/-- A write to a CSR of R37 with the effects its rule gives it; read-only registers ignore writes (R4, R36). -/
def State.writeCsr (s : State) (h die pt : Nat) (n : Nat) (v : Word) : State :=
  let onCsr (f : Csrs → Csrs) : State := s.onHart h fun x => { x with csr := f x.csr }
  let onTile (f : Tile → Tile) : State := s.onTile (hartVt h) f
  match n with
  | 0x004 => onCsr fun c => { c with fflags := v.truncate 5 }
  | 0x005 => onCsr fun c => { c with frm := if bits v 0 3 ≤ 4 then v.truncate 3 else c.frm }
  | 0x008 => onCsr fun c => { c with vtype := if bits v 0 4 = 15 then c.vtype else v.truncate 4 }
  | 0x018 => s.onHart h fun x => x.writeMshape v
  | 0x030 => s.writeHring h 0 v
  | 0x031 => s.writeHring h 1 v
  | 0x032 => s.writeHring h 2 v
  | 0x033 => s.writeHring h 3 v
  | 0x038 => onCsr fun c => { c with hrsel := v.truncate 6 }
  | 0x039 => s.writeHrdata h v
  | 0x050 => onCsr fun c => { c with chprio := v.truncate 8 }
  | 0x053 => onCsr fun c => { c with retrymax := v.truncate 16 }
  | 0x054 => onCsr fun c => { c with retrygap := BitVec.ofNat 32 (max 16 (bits v 0 32)) }
  | 0x060 => onCsr fun c => { c with utvec := v &&& ~~~(3#64) }
  | 0x061 => onCsr fun c => { c with uepc := v }
  | 0x062 => onCsr fun c => { c with uh := bit v 63, ucode := v.truncate 8 }
  | 0x063 => onCsr fun c => { c with utval := v }
  | 0x064 => onCsr fun c => { c with uscratch := v }
  | 0x400 => onCsr fun c =>
      { c with stallchk := bit v 8, pm := if bits v 4 2 ≤ 1 then BitVec.ofNat 2 (bits v 4 2) else c.pm
               sp := bit v 3, pie := bit v 1, ie := bit v 0 }
  | 0x401 => onCsr fun c => { c with ktvec := v &&& ~~~(3#64) }
  | 0x402 => onCsr fun c => { c with kepc := v }
  | 0x403 => onCsr fun c => { c with kcause := v.truncate 8 }
  | 0x404 => onCsr fun c => { c with ktval := v }
  | 0x405 => onCsr fun c => { c with kscratch := v }
  | 0x406 =>
      let armed := s.hasWatch h
      s.onHart h fun x => { x with
        csr := { x.csr with kie := v }
        lwaitSpurious := x.lwaitSpurious || (armed && (x.csr.kip.zeroExtend 64 &&& v) != 0) }
  | 0x408 => onCsr fun c => { c with udeleg := v }
  | 0x409 => onCsr fun c => { c with kdeleg := v }
  | 0x410 => onCsr fun c => { c with ptbase := if bits v 8 2 = 3 then c.ptbase else v &&& 0x00FFFFFFFFFFFF01 }
  | 0x411 => onCsr fun c =>
      { c with iset := if [1, 2, 4, 8, 16, 32, 48].contains (isetDies v).length then v &&& 0xFFFFFFFFFFFF else c.iset }
  | 0x418 => onCsr fun c => { c with sigbase := v &&& ~~~(6#64) }
  | 0x419 => onCsr fun c => { c with savemap := v &&& ~~~(7#64) }
  | 0x420 => onTile fun t => { t with slottabNext := some (v &&& 0xBBBBBBBBBBBBBBBB) }
  | 0x421 => s.writeLeasen (hartVt h) v
  | 0x422 => onTile fun t => { t with ringown := v.truncate 16 }
  | 0x428 => onTile fun t => { t with quota := v.truncate 16 }
  | 0x429 => onTile fun t =>
      { t.freshQuota (s.cycle (hartVt h)) with
        qwin := BitVec.ofNat 32 (max 256 (bits v 0 32)), quotaAt := s.cycle (hartVt h) - 1 }
  | 0x430 => onCsr fun c => { c with pclass := v.truncate 3 }
  | 0x431 => s.onHart h fun x =>
      let limit : BitVec 32 := v.truncate 32
      { x with csr := { x.csr with equotaLimit := limit }
               barred := limit != 0 && (x.barred || decide (limit ≤ x.csr.equotaUsed)) }
  | 0x438 => s.onHart h fun x => x.writeMsave v
  | 0x440 => onTile fun t => { t with htbase := v &&& ~~~(0x7FF#64) }
  | 0x441 => onCsr fun c => { c with tenpermInline := bit v 0 }
  | 0x448 => onTile fun t =>
      { t with llint := if bits v 0 32 = 0 then 0 else BitVec.ofNat 32 (max 256 (bits v 0 32)) }
  | 0x480 => s.onDie die fun x => { x with hbmloc := v }
  | 0x481 => s.onDie die fun x => { x with hbmrem := v }
  | 0x482 => s.onDie die fun x => { x with hbmsrv := v }
  | 0x488 => onTile fun t => { t with accok := v }
  | 0x489 => onTile fun t => { t with accref := v }
  | 0x48A => onTile fun t => { t with accflu := v }
  | 0xC10 => s.writeFetchduty h v
  | 0xC11 => s.onPt die pt fun p => { p with droopth := v &&& 31 }
  | 0xC12 => s.onPt die pt fun p =>
      { p with trips := BitVec.ofNat 32 (bits v 32 32), halveLen := BitVec.ofNat 16 (bits v 16 16)
               stretchLen := v.truncate 8 }
  | 0xC1A => s.onPt die pt fun p => { p with agelim := v }
  | 0xC20 => s.writeVmap die v
  | 0xC28 =>
      let i := bits v 0 32
      let i := if i = 0 then 0 else max 10500 i
      let last := (s.tile (hartVt h)).lastCkpt
      s.onHart h fun x => { x with csr := { x.csr with ckptctl := BitVec.ofNat 32 i }, ckptDue := last + i }
  | 0xC30 => s.writeDiaginj die pt v
  | 0xC40 => s.onHart h fun x => x.writeTracectl v
  | 0xC41 => s.writeDbgctl h v
  | 0xC48 => s.onDie die fun x => { x with sampctl := v &&& 0xFFFFFF01 }
  | _ =>
    if 0x040 ≤ n ∧ n < 0x048 then s.writeRingcfg h (n - 0x040) v
    else if 0x048 ≤ n ∧ n < 0x050 then s.writeRingptr h (n - 0x048) v
    else s

/-- A write to a supervisor hart's own F-range CSR (R289). -/
def Hart.writeSupCsr (x : Hart) (n : Nat) (v : Word) : Hart :=
  match n with
  | 0xC00 => { x with csr := { x.csr with
      fTarget := if bits v 14 9 ≤ 287 then BitVec.ofNat 9 (bits v 14 9) else x.csr.fTarget
      fPie := bit v 1, fIe := bit v 0 } }
  | 0xC01 => { x with csr := { x.csr with ftvec := v &&& ~~~(3#64) } }
  | 0xC02 => { x with csr := { x.csr with fepc := v } }
  | 0xC03 => { x with csr := { x.csr with fcause := v.truncate 8 } }
  | 0xC04 => { x with csr := { x.csr with ftval := v } }
  | _ => x

end Sys2Proof.Machine
end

_Exercise aim_
Exact copy required. Retype all of the entries word for word.

_Answer to the problem_
/-- A write to a CSR of R37 with the effects its rule gives it; read-only registers ignore writes (R4, R36). -/
def State.writeCsr (s : State) (h die pt : Nat) (n : Nat) (v : Word) : State :=
  let onCsr (f : Csrs → Csrs) : State := s.onHart h fun x => { x with csr := f x.csr }
  let onTile (f : Tile → Tile) : State := s.onTile (hartVt h) f
  match n with
  | 0x004 => onCsr fun c => { c with fflags := v.truncate 5 }
  | 0x005 => onCsr fun c => { c with frm := if bits v 0 3 ≤ 4 then v.truncate 3 else c.frm }
  | 0x008 => onCsr fun c => { c with vtype := if bits v 0 4 = 15 then c.vtype else v.truncate 4 }
  | 0x018 => s.onHart h fun x => x.writeMshape v
  | 0x030 => s.writeHring h 0 v
  | 0x031 => s.writeHring h 1 v
  | 0x032 => s.writeHring h 2 v
  | 0x033 => s.writeHring h 3 v
  | 0x038 => onCsr fun c => { c with hrsel := v.truncate 6 }
  | 0x039 => s.writeHrdata h v
  | 0x050 => onCsr fun c => { c with chprio := v.truncate 8 }
  | 0x053 => onCsr fun c => { c with retrymax := v.truncate 16 }
  | 0x054 => onCsr fun c => { c with retrygap := BitVec.ofNat 32 (max 16 (bits v 0 32)) }
  | 0x060 => onCsr fun c => { c with utvec := v &&& ~~~(3#64) }
  | 0x061 => onCsr fun c => { c with uepc := v }
  | 0x062 => onCsr fun c => { c with uh := bit v 63, ucode := v.truncate 8 }
  | 0x063 => onCsr fun c => { c with utval := v }
  | 0x064 => onCsr fun c => { c with uscratch := v }
  | 0x400 => onCsr fun c =>
      { c with stallchk := bit v 8, pm := if bits v 4 2 ≤ 1 then BitVec.ofNat 2 (bits v 4 2) else c.pm
               sp := bit v 3, pie := bit v 1, ie := bit v 0 }
  | 0x401 => onCsr fun c => { c with ktvec := v &&& ~~~(3#64) }
  | 0x402 => onCsr fun c => { c with kepc := v }
  | 0x403 => onCsr fun c => { c with kcause := v.truncate 8 }
  | 0x404 => onCsr fun c => { c with ktval := v }
  | 0x405 => onCsr fun c => { c with kscratch := v }
  | 0x406 =>
      let armed := s.hasWatch h
      s.onHart h fun x => { x with
        csr := { x.csr with kie := v }
        lwaitSpurious := x.lwaitSpurious || (armed && (x.csr.kip.zeroExtend 64 &&& v) != 0) }
  | 0x408 => onCsr fun c => { c with udeleg := v }
  | 0x409 => onCsr fun c => { c with kdeleg := v }
  | 0x410 => onCsr fun c => { c with ptbase := if bits v 8 2 = 3 then c.ptbase else v &&& 0x00FFFFFFFFFFFF01 }
  | 0x411 => onCsr fun c =>
      { c with iset := if [1, 2, 4, 8, 16, 32, 48].contains (isetDies v).length then v &&& 0xFFFFFFFFFFFF else c.iset }
  | 0x418 => onCsr fun c => { c with sigbase := v &&& ~~~(6#64) }
  | 0x419 => onCsr fun c => { c with savemap := v &&& ~~~(7#64) }
  | 0x420 => onTile fun t => { t with slottabNext := some (v &&& 0xBBBBBBBBBBBBBBBB) }
  | 0x421 => s.writeLeasen (hartVt h) v
  | 0x422 => onTile fun t => { t with ringown := v.truncate 16 }
  | 0x428 => onTile fun t => { t with quota := v.truncate 16 }
  | 0x429 => onTile fun t =>
      { t.freshQuota (s.cycle (hartVt h)) with
        qwin := BitVec.ofNat 32 (max 256 (bits v 0 32)), quotaAt := s.cycle (hartVt h) - 1 }
  | 0x430 => onCsr fun c => { c with pclass := v.truncate 3 }
  | 0x431 => s.onHart h fun x =>
      let limit : BitVec 32 := v.truncate 32
      { x with csr := { x.csr with equotaLimit := limit }
               barred := limit != 0 && (x.barred || decide (limit ≤ x.csr.equotaUsed)) }
  | 0x438 => s.onHart h fun x => x.writeMsave v
  | 0x440 => onTile fun t => { t with htbase := v &&& ~~~(0x7FF#64) }
  | 0x441 => onCsr fun c => { c with tenpermInline := bit v 0 }
  | 0x448 => onTile fun t =>
      { t with llint := if bits v 0 32 = 0 then 0 else BitVec.ofNat 32 (max 256 (bits v 0 32)) }
  | 0x480 => s.onDie die fun x => { x with hbmloc := v }
  | 0x481 => s.onDie die fun x => { x with hbmrem := v }
  | 0x482 => s.onDie die fun x => { x with hbmsrv := v }
  | 0x488 => onTile fun t => { t with accok := v }
  | 0x489 => onTile fun t => { t with accref := v }
  | 0x48A => onTile fun t => { t with accflu := v }
  | 0xC10 => s.writeFetchduty h v
  | 0xC11 => s.onPt die pt fun p => { p with droopth := v &&& 31 }
  | 0xC12 => s.onPt die pt fun p =>
      { p with trips := BitVec.ofNat 32 (bits v 32 32), halveLen := BitVec.ofNat 16 (bits v 16 16)
               stretchLen := v.truncate 8 }
  | 0xC1A => s.onPt die pt fun p => { p with agelim := v }
  | 0xC20 => s.writeVmap die v
  | 0xC28 =>
      let i := bits v 0 32
      let i := if i = 0 then 0 else max 10500 i
      let last := (s.tile (hartVt h)).lastCkpt
      s.onHart h fun x => { x with csr := { x.csr with ckptctl := BitVec.ofNat 32 i }, ckptDue := last + i }
  | 0xC30 => s.writeDiaginj die pt v
  | 0xC40 => s.onHart h fun x => x.writeTracectl v
  | 0xC41 => s.writeDbgctl h v
  | 0xC48 => s.onDie die fun x => { x with sampctl := v &&& 0xFFFFFF01 }
  | _ =>
    if 0x040 ≤ n ∧ n < 0x048 then s.writeRingcfg h (n - 0x040) v
    else if 0x048 ≤ n ∧ n < 0x050 then s.writeRingptr h (n - 0x048) v
    else s

/-- A write to a supervisor hart's own F-range CSR (R289). -/
def Hart.writeSupCsr (x : Hart) (n : Nat) (v : Word) : Hart :=
  match n with
  | 0xC00 => { x with csr := { x.csr with
      fTarget := if bits v 14 9 ≤ 287 then BitVec.ofNat 9 (bits v 14 9) else x.csr.fTarget
      fPie := bit v 1, fIe := bit v 0 } }
  | 0xC01 => { x with csr := { x.csr with ftvec := v &&& ~~~(3#64) } }
  | 0xC02 => { x with csr := { x.csr with fepc := v } }
  | 0xC03 => { x with csr := { x.csr with fcause := v.truncate 8 } }
  | 0xC04 => { x with csr := { x.csr with ftval := v } }
  | _ => x

end Sys2Proof.Machine
end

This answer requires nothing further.